Stored items
· · · · ·
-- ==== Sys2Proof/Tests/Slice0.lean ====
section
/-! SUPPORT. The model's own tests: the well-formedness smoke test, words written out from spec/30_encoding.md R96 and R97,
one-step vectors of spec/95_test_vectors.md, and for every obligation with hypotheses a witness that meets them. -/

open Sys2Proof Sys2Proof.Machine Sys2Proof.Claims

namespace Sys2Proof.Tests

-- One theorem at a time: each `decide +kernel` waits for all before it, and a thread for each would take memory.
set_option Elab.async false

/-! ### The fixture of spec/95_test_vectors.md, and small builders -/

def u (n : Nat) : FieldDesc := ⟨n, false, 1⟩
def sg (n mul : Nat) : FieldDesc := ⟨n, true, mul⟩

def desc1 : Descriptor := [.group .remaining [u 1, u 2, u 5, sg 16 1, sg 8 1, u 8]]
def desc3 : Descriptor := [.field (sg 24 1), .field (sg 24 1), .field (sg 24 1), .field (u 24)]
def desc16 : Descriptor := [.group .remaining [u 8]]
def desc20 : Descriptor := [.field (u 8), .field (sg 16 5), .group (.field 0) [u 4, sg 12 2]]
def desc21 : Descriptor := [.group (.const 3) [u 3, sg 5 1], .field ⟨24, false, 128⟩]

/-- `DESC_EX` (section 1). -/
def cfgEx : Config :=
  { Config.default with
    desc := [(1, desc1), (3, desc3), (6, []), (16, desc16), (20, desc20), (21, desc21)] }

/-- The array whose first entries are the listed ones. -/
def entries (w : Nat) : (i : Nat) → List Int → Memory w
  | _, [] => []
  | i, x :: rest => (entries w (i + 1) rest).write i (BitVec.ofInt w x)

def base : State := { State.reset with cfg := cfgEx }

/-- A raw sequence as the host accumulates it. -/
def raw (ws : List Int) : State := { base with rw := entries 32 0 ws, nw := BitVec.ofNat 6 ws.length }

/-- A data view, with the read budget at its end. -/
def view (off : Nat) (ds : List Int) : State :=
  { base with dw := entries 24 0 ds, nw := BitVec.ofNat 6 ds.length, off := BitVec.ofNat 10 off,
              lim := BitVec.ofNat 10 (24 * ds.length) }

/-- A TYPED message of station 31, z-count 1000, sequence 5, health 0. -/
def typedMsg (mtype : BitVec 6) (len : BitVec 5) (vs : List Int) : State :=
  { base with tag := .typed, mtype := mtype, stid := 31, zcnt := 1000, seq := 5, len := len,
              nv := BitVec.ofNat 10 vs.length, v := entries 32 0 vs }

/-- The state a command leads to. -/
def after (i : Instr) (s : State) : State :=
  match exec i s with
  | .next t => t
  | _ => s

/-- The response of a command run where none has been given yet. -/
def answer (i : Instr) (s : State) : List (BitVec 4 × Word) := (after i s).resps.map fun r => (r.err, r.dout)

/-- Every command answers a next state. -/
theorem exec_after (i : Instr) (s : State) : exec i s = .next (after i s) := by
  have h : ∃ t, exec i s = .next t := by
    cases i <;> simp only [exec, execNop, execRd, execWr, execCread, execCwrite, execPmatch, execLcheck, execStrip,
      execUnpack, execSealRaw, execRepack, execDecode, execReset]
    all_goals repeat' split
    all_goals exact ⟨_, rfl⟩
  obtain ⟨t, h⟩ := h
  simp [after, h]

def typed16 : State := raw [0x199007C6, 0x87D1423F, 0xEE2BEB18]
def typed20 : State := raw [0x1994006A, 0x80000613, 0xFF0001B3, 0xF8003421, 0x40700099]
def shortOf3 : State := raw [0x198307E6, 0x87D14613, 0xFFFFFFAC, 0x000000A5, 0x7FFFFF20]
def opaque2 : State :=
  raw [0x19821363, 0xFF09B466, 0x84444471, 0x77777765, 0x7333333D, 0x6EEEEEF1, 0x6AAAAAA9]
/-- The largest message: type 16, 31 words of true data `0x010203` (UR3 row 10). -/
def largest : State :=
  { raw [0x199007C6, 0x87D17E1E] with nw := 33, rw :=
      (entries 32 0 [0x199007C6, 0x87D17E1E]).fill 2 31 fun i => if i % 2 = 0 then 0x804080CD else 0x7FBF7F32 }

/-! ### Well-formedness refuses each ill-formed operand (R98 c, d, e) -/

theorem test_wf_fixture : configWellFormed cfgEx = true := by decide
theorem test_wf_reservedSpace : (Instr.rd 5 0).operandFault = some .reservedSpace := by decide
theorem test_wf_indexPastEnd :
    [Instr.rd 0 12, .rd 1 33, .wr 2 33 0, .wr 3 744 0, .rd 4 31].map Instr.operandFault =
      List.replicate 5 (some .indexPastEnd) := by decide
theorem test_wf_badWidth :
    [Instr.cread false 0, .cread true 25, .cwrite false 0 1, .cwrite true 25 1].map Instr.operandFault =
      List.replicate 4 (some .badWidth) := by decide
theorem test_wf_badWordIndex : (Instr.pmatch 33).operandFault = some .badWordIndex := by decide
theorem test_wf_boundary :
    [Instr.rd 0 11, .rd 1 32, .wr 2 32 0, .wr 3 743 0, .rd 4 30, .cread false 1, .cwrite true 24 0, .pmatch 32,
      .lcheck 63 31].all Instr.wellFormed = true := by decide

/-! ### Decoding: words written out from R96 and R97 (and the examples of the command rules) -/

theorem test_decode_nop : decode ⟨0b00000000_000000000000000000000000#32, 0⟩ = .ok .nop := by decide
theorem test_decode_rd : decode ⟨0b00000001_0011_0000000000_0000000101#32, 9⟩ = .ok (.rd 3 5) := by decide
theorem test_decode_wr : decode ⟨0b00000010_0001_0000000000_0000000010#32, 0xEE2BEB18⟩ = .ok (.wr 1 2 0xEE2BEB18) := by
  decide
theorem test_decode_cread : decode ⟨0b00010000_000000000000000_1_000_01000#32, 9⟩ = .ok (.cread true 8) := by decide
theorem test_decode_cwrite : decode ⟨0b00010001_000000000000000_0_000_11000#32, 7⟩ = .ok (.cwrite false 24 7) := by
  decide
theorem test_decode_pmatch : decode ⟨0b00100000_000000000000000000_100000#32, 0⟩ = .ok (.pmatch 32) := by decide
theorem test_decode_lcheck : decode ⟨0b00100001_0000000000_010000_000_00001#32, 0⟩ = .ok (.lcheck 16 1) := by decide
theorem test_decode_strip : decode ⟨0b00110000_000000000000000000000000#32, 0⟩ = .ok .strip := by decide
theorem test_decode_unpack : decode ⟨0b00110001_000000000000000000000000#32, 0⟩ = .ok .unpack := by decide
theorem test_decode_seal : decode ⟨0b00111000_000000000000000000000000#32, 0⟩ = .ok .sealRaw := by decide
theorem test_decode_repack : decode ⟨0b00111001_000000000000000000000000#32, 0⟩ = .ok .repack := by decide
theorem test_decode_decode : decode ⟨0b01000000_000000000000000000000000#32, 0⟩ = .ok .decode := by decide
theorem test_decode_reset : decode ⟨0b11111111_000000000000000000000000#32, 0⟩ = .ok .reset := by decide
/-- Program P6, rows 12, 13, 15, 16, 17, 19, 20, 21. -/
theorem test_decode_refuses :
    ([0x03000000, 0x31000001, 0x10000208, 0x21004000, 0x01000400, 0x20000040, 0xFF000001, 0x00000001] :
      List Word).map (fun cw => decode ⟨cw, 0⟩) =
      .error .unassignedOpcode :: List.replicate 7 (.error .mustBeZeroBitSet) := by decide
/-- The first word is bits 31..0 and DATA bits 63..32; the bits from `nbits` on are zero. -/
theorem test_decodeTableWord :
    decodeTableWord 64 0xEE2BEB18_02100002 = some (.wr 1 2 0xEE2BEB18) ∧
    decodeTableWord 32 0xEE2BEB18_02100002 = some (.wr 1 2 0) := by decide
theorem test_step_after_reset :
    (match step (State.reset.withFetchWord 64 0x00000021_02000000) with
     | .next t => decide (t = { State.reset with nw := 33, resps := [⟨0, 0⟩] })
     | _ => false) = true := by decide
· · · · ·
Your objective
Filter the preceding entries down to the lines with "spec".

Final answer
/-! SUPPORT. The model's own tests: the well-formedness smoke test, words written out from spec/30_encoding.md R96 and R97,
one-step vectors of spec/95_test_vectors.md, and for every obligation with hypotheses a witness that meets them. -/
/-! ### The fixture of spec/95_test_vectors.md, and small builders -/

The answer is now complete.